Mabon: That’s all for now. Mari, thank you very much indeed for your time. It was such a pleasure to be able to talk with you and hear more of your in-depth stories and thoughts, beyond what we can see through the finished artwork. Thank you so much!

Katayama: Thank you very much!

According to one Japanese-English dictionary, “bystander” can also indicate “Waki”, the supporting role in a traditional Noh play. There are some rules for Waki: it is an opposite role to Shi’te, the principal role; and Waki never wears Omote, the mask. Shi’te wear masks most of the time, as they often play phantom characters such as gods, spirits, vengeful ghosts and ogres. On the other hand, Waki don’t wear masks because they are usually illustrated as characters living in real life. Hence Waki is an existence standing on the same side as the audience, which acts as a mediator connecting the audience to the separate world created on the stage.
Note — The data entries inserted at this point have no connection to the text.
/-! setCore. -/

@[simp] theorem State.setCore_turns (s : State) (c : Nat) (k : CoreSt) : (s.setCore c k).turns = s.turns := rfl
@[simp] theorem State.setCore_rr (s : State) (c : Nat) (k : CoreSt) : (s.setCore c k).rr = s.rr := rfl
@[simp] theorem State.setCore_cx (s : State) (c : Nat) (k : CoreSt) : (s.setCore c k).cx = s.cx := rfl
@[simp] theorem State.setCore_pairs (s : State) (c : Nat) (k : CoreSt) : (s.setCore c k).pairs = s.pairs := rfl
@[simp] theorem State.setCore_mem (s : State) (c : Nat) (k : CoreSt) : (s.setCore c k).mem = s.mem := rfl
@[simp] theorem State.setCore_poison (s : State) (c : Nat) (k : CoreSt) : (s.setCore c k).poison = s.poison := rfl
@[simp] theorem State.setCore_times (s : State) (c : Nat) (k : CoreSt) : (s.setCore c k).times = s.times := rfl
@[simp] theorem State.setCore_cycle (s : State) (c : Nat) (k : CoreSt) : (s.setCore c k).cycle = s.cycle := rfl
@[simp] theorem State.setCore_feOrder (s : State) (c : Nat) (k : CoreSt) : (s.setCore c k).feOrder = s.feOrder := rfl
@[simp] theorem State.setCore_fresh (s : State) (c : Nat) (k : CoreSt) : (s.setCore c k).fresh = s.fresh := rfl
@[simp] theorem State.setCore_tasks (s : State) (c : Nat) (k : CoreSt) : (s.setCore c k).tasks = s.tasks := rfl
@[simp] theorem State.setCore_streams (s : State) (c : Nat) (k : CoreSt) : (s.setCore c k).streams = s.streams := rfl
@[simp] theorem State.setCore_ptr (s : State) (c : Nat) (k : CoreSt) : (s.setCore c k).ptr = s.ptr := rfl
@[simp] theorem State.setCore_cred (s : State) (c : Nat) (k : CoreSt) : (s.setCore c k).cred = s.cred := rfl
@[simp] theorem State.setCore_reserved (s : State) (c : Nat) (k : CoreSt) : (s.setCore c k).reserved = s.reserved := rfl
@[simp] theorem State.setCore_parts (s : State) (c : Nat) (k : CoreSt) : (s.setCore c k).parts = s.parts := rfl
@[simp] theorem State.setCore_cameras (s : State) (c : Nat) (k : CoreSt) : (s.setCore c k).cameras = s.cameras := rfl
@[simp] theorem State.setCore_decoders (s : State) (c : Nat) (k : CoreSt) : (s.setCore c k).decoders = s.decoders := rfl
@[simp] theorem State.setCore_windows (s : State) (c : Nat) (k : CoreSt) : (s.setCore c k).windows = s.windows := rfl
@[simp] theorem State.setCore_viewLines (s : State) (c : Nat) (k : CoreSt) : (s.setCore c k).viewLines = s.viewLines := rfl
@[simp] theorem State.setCore_rails (s : State) (c : Nat) (k : CoreSt) : (s.setCore c k).rails = s.rails := rfl
@[simp] theorem State.setCore_thermal (s : State) (c : Nat) (k : CoreSt) : (s.setCore c k).thermal = s.thermal := rfl
@[simp] theorem State.setCore_links (s : State) (c : Nat) (k : CoreSt) : (s.setCore c k).links = s.links := rfl
@[simp] theorem State.setCore_draining (s : State) (c : Nat) (k : CoreSt) : (s.setCore c k).draining = s.draining := rfl
@[simp] theorem State.setCore_lastDrain (s : State) (c : Nat) (k : CoreSt) : (s.setCore c k).lastDrain = s.lastDrain := rfl
@[simp] theorem State.setCore_outstanding (s : State) (c : Nat) (k : CoreSt) : (s.setCore c k).outstanding = s.outstanding := rfl
@[simp] theorem State.setCore_nextTag (s : State) (c : Nat) (k : CoreSt) : (s.setCore c k).nextTag = s.nextTag := rfl
@[simp] theorem State.setCore_mailboxes (s : State) (c : Nat) (k : CoreSt) : (s.setCore c k).mailboxes = s.mailboxes := rfl
@[simp] theorem State.setCore_goOrder (s : State) (c : Nat) (k : CoreSt) : (s.setCore c k).goOrder = s.goOrder := rfl
@[simp] theorem State.setCore_devEvents (s : State) (c : Nat) (k : CoreSt) : (s.setCore c k).devEvents = s.devEvents := rfl
@[simp] theorem State.setCore_sources (s : State) (c : Nat) (k : CoreSt) : (s.setCore c k).sources = s.sources := rfl
@[simp] theorem State.setCore_peerJoins (s : State) (c : Nat) (k : CoreSt) : (s.setCore c k).peerJoins = s.peerJoins := rfl
@[simp] theorem State.setCore_peerDone (s : State) (c : Nat) (k : CoreSt) : (s.setCore c k).peerDone = s.peerDone := rfl
@[simp] theorem State.setCore_bootState (s : State) (c : Nat) (k : CoreSt) : (s.setCore c k).bootState = s.bootState := rfl
@[simp] theorem State.setCore_failcode (s : State) (c : Nat) (k : CoreSt) : (s.setCore c k).failcode = s.failcode := rfl
@[simp] theorem State.setCore_romver (s : State) (c : Nat) (k : CoreSt) : (s.setCore c k).romver = s.romver := rfl
@[simp] theorem State.setCore_patchver (s : State) (c : Nat) (k : CoreSt) : (s.setCore c k).patchver = s.patchver := rfl
@[simp] theorem State.setCore_patch (s : State) (c : Nat) (k : CoreSt) : (s.setCore c k).patch = s.patch := rfl
@[simp] theorem State.setCore_flashPatch (s : State) (c : Nat) (k : CoreSt) : (s.setCore c k).flashPatch = s.flashPatch := rfl
@[simp] theorem State.setCore_bar2 (s : State) (c : Nat) (k : CoreSt) : (s.setCore c k).bar2 = s.bar2 := rfl
@[simp] theorem State.setCore_pacing (s : State) (c : Nat) (k : CoreSt) : (s.setCore c k).pacing = s.pacing := rfl
@[simp] theorem State.setCore_decodePeriods (s : State) (c : Nat) (k : CoreSt) : (s.setCore c k).decodePeriods = s.decodePeriods := rfl
@[simp] theorem State.setCore_config (s : State) (c : Nat) (k : CoreSt) : (s.setCore c k).config = s.config := rfl
@[simp] theorem State.setCore_regions (s : State) (c : Nat) (k : CoreSt) : (s.setCore c k).regions = s.regions := rfl
@[simp] theorem State.setCore_outputs (s : State) (c : Nat) (k : CoreSt) : (s.setCore c k).outputs = s.outputs := rfl

/-! modCore. -/

@[simp] theorem State.modCore_turns (s : State) (c : Nat) (f : CoreSt → CoreSt) : (s.modCore c f).turns = s.turns := rfl
@[simp] theorem State.modCore_rr (s : State) (c : Nat) (f : CoreSt → CoreSt) : (s.modCore c f).rr = s.rr := rfl
@[simp] theorem State.modCore_cx (s : State) (c : Nat) (f : CoreSt → CoreSt) : (s.modCore c f).cx = s.cx := rfl
@[simp] theorem State.modCore_pairs (s : State) (c : Nat) (f : CoreSt → CoreSt) : (s.modCore c f).pairs = s.pairs := rfl
@[simp] theorem State.modCore_mem (s : State) (c : Nat) (f : CoreSt → CoreSt) : (s.modCore c f).mem = s.mem := rfl
@[simp] theorem State.modCore_poison (s : State) (c : Nat) (f : CoreSt → CoreSt) : (s.modCore c f).poison = s.poison := rfl
@[simp] theorem State.modCore_times (s : State) (c : Nat) (f : CoreSt → CoreSt) : (s.modCore c f).times = s.times := rfl
@[simp] theorem State.modCore_cycle (s : State) (c : Nat) (f : CoreSt → CoreSt) : (s.modCore c f).cycle = s.cycle := rfl
@[simp] theorem State.modCore_feOrder (s : State) (c : Nat) (f : CoreSt → CoreSt) : (s.modCore c f).feOrder = s.feOrder := rfl
@[simp] theorem State.modCore_fresh (s : State) (c : Nat) (f : CoreSt → CoreSt) : (s.modCore c f).fresh = s.fresh := rfl
@[simp] theorem State.modCore_tasks (s : State) (c : Nat) (f : CoreSt → CoreSt) : (s.modCore c f).tasks = s.tasks := rfl
@[simp] theorem State.modCore_streams (s : State) (c : Nat) (f : CoreSt → CoreSt) : (s.modCore c f).streams = s.streams := rfl
@[simp] theorem State.modCore_ptr (s : State) (c : Nat) (f : CoreSt → CoreSt) : (s.modCore c f).ptr = s.ptr := rfl
@[simp] theorem State.modCore_cred (s : State) (c : Nat) (f : CoreSt → CoreSt) : (s.modCore c f).cred = s.cred := rfl
@[simp] theorem State.modCore_reserved (s : State) (c : Nat) (f : CoreSt → CoreSt) : (s.modCore c f).reserved = s.reserved := rfl
@[simp] theorem State.modCore_parts (s : State) (c : Nat) (f : CoreSt → CoreSt) : (s.modCore c f).parts = s.parts := rfl
@[simp] theorem State.modCore_cameras (s : State) (c : Nat) (f : CoreSt → CoreSt) : (s.modCore c f).cameras = s.cameras := rfl
@[simp] theorem State.modCore_decoders (s : State) (c : Nat) (f : CoreSt → CoreSt) : (s.modCore c f).decoders = s.decoders := rfl
@[simp] theorem State.modCore_windows (s : State) (c : Nat) (f : CoreSt → CoreSt) : (s.modCore c f).windows = s.windows := rfl
@[simp] theorem State.modCore_viewLines (s : State) (c : Nat) (f : CoreSt → CoreSt) : (s.modCore c f).viewLines = s.viewLines := rfl
@[simp] theorem State.modCore_rails (s : State) (c : Nat) (f : CoreSt → CoreSt) : (s.modCore c f).rails = s.rails := rfl
@[simp] theorem State.modCore_thermal (s : State) (c : Nat) (f : CoreSt → CoreSt) : (s.modCore c f).thermal = s.thermal := rfl
@[simp] theorem State.modCore_links (s : State) (c : Nat) (f : CoreSt → CoreSt) : (s.modCore c f).links = s.links := rfl
@[simp] theorem State.modCore_draining (s : State) (c : Nat) (f : CoreSt → CoreSt) : (s.modCore c f).draining = s.draining := rfl
@[simp] theorem State.modCore_lastDrain (s : State) (c : Nat) (f : CoreSt → CoreSt) : (s.modCore c f).lastDrain = s.lastDrain := rfl
@[simp] theorem State.modCore_outstanding (s : State) (c : Nat) (f : CoreSt → CoreSt) : (s.modCore c f).outstanding = s.outstanding := rfl
@[simp] theorem State.modCore_nextTag (s : State) (c : Nat) (f : CoreSt → CoreSt) : (s.modCore c f).nextTag = s.nextTag := rfl
@[simp] theorem State.modCore_mailboxes (s : State) (c : Nat) (f : CoreSt → CoreSt) : (s.modCore c f).mailboxes = s.mailboxes := rfl
@[simp] theorem State.modCore_goOrder (s : State) (c : Nat) (f : CoreSt → CoreSt) : (s.modCore c f).goOrder = s.goOrder := rfl
@[simp] theorem State.modCore_devEvents (s : State) (c : Nat) (f : CoreSt → CoreSt) : (s.modCore c f).devEvents = s.devEvents := rfl
@[simp] theorem State.modCore_sources (s : State) (c : Nat) (f : CoreSt → CoreSt) : (s.modCore c f).sources = s.sources := rfl
@[simp] theorem State.modCore_peerJoins (s : State) (c : Nat) (f : CoreSt → CoreSt) : (s.modCore c f).peerJoins = s.peerJoins := rfl
@[simp] theorem State.modCore_peerDone (s : State) (c : Nat) (f : CoreSt → CoreSt) : (s.modCore c f).peerDone = s.peerDone := rfl
@[simp] theorem State.modCore_bootState (s : State) (c : Nat) (f : CoreSt → CoreSt) : (s.modCore c f).bootState = s.bootState := rfl
@[simp] theorem State.modCore_failcode (s : State) (c : Nat) (f : CoreSt → CoreSt) : (s.modCore c f).failcode = s.failcode := rfl
@[simp] theorem State.modCore_romver (s : State) (c : Nat) (f : CoreSt → CoreSt) : (s.modCore c f).romver = s.romver := rfl
@[simp] theorem State.modCore_patchver (s : State) (c : Nat) (f : CoreSt → CoreSt) : (s.modCore c f).patchver = s.patchver := rfl
@[simp] theorem State.modCore_patch (s : State) (c : Nat) (f : CoreSt → CoreSt) : (s.modCore c f).patch = s.patch := rfl
@[simp] theorem State.modCore_flashPatch (s : State) (c : Nat) (f : CoreSt → CoreSt) : (s.modCore c f).flashPatch = s.flashPatch := rfl
@[simp] theorem State.modCore_bar2 (s : State) (c : Nat) (f : CoreSt → CoreSt) : (s.modCore c f).bar2 = s.bar2 := rfl
@[simp] theorem State.modCore_pacing (s : State) (c : Nat) (f : CoreSt → CoreSt) : (s.modCore c f).pacing = s.pacing := rfl
@[simp] theorem State.modCore_decodePeriods (s : State) (c : Nat) (f : CoreSt → CoreSt) : (s.modCore c f).decodePeriods = s.decodePeriods := rfl
@[simp] theorem State.modCore_config (s : State) (c : Nat) (f : CoreSt → CoreSt) : (s.modCore c f).config = s.config := rfl
@[simp] theorem State.modCore_regions (s : State) (c : Nat) (f : CoreSt → CoreSt) : (s.modCore c f).regions = s.regions := rfl
@[simp] theorem State.modCore_outputs (s : State) (c : Nat) (f : CoreSt → CoreSt) : (s.modCore c f).outputs = s.outputs := rfl
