-- ==== Sys2Proof/Tests/Slice0.lean ====
section
/-! SUPPORT. Tests of the model. Words are written out from the bit places of the spec; a witness shows a state and operands that meet the
premises of a statement. -/

namespace Sys2Proof.Tests

open Sys2Proof Sys2Proof.Machine

set_option Elab.async false

/-! Words. Each builder takes the bits [11:0] that the spec prints for the instruction, then its fields from bit 31 down (R70, R71). -/

def f3 (low fn s2 s1 d : Nat) : Word := BitVec.ofNat 32 (fn * 2 ^ 30 + s2 * 2 ^ 24 + s1 * 2 ^ 18 + d * 2 ^ 12 + low)

def f2 (low imm s1 d : Nat) : Word := BitVec.ofNat 32 (imm * 2 ^ 24 + s1 * 2 ^ 18 + d * 2 ^ 12 + low)

def fj (low off cond : Nat) : Word := BitVec.ofNat 32 (off * 2 ^ 16 + cond * 2 ^ 12 + low)

def wt (low t c s l : Nat) : Word := BitVec.ofNat 32 (t * 2 ^ 27 + c * 2 ^ 22 + s * 2 ^ 17 + l * 2 ^ 12 + low)

def fe (low scope rel acq as2 as1 ad : Nat) : Word :=
  BitVec.ofNat 32 (scope * 2 ^ 29 + rel * 2 ^ 28 + acq * 2 ^ 27 + as2 * 2 ^ 22 + as1 * 2 ^ 17 + ad * 2 ^ 12 + low)

def fv0 (low dst min ty : Nat) : Word := BitVec.ofNat 32 (dst * 2 ^ 18 + min * 2 ^ 16 + ty * 2 ^ 12 + low)

def fv1 (s3v s3i src2 src1 : Nat) : Word := BitVec.ofNat 32 (s3v * 2 ^ 29 + s3i * 2 ^ 26 + src2 * 2 ^ 13 + src1)

def mxw (val fsel tpl : Nat) : Word := BitVec.ofNat 32 (val * 2 ^ 16 + fsel * 2 ^ 11 + tpl * 2 ^ 5 + 0b01111)

def decodesTo (l : List (Word × Word × Instr)) : Bool :=
  l.all (fun x => match decodeHead x.1 x.2.1 with
    | .ok i => decide (i = x.2.2)
    | .error _ => false)

/-! Decoding: one word or pair for every instruction of the text, at the opcodes of R90 to R93 and with its fields at the places of R51, R54, R60,
R70, R71, R85, R87, R94, R105, R110, R125, R133, R218 and R238 to R246. The words of LOOP, STAGE and BAR are the spec's own examples. -/

theorem test_decode_x_1 :
    decodesTo [
      (f3 0x000 0 0 0 0, 0, .nopX),
      (f3 0x020 0 25 2 29, 0, .add 29 2 25),
      (f3 0x040 0 10 35 50, 0, .sub 50 35 10),
      (f3 0x080 0 49 14 17, 0, .mul 17 14 49),
      (f3 0x0a0 0 34 47 38, 0, .mulh 38 47 34),
      (f3 0x0c0 0 19 26 5, 0, .mulhz 5 26 19),
      (f3 0x0e0 0 4 5 26, 0, .div 26 5 4),
      (f3 0x100 0 43 38 47, 0, .divz 47 38 43),
      (f3 0x120 0 28 17 14, 0, .rem 14 17 28),
      (f3 0x140 0 13 50 35, 0, .remz 35 50 13),
      (f3 0x160 0 52 29 2, 0, .and_ 2 29 52),
      (f3 0x180 0 37 8 23, 0, .or_ 23 8 37),
      (f3 0x1a0 0 22 41 44, 0, .xor 44 41 22),
      (f3 0x1c0 0 7 20 11, 0, .andn 11 20 7),
      (f3 0x1e0 0 46 53 32, 0, .shl 32 53 46),
      (f3 0x200 0 31 32 53, 0, .shr 53 32 31),
      (f3 0x220 0 16 11 20, 0, .sra 20 11 16),
      (f3 0x240 0 1 44 41, 0, .min 41 44 1),
      (f3 0x260 0 40 23 8, 0, .max 8 23 40),
      (f3 0x280 0 25 2 29, 0, .minz 29 2 25)] = true := by
  decide +kernel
Similar to the female puppeteers of Naoshima Onna Bunraku, wearing all black to try to be invisible, Mari Katayama is also someone who, while putting herself a little aside, is devoted to play the role of “bystander” mediating in between us, the viewers, and her creative world – no matter whether in the form of visual art, music or written, spoken or sung words. The conversation with Mari was provocative – and now I can’t wait to listen to their new record!

Naoko Mabon is a Fukuoka-born Scotland-based freelance curator in contemporary art. As an immigrant whose body always finds itself “in-between translation/mistranslation”, Naoko is interested in the volatile, fluid and fictitious nature of one’s identity, and how we could possibly make relationships with what we see as “disparate others” beyond common ground.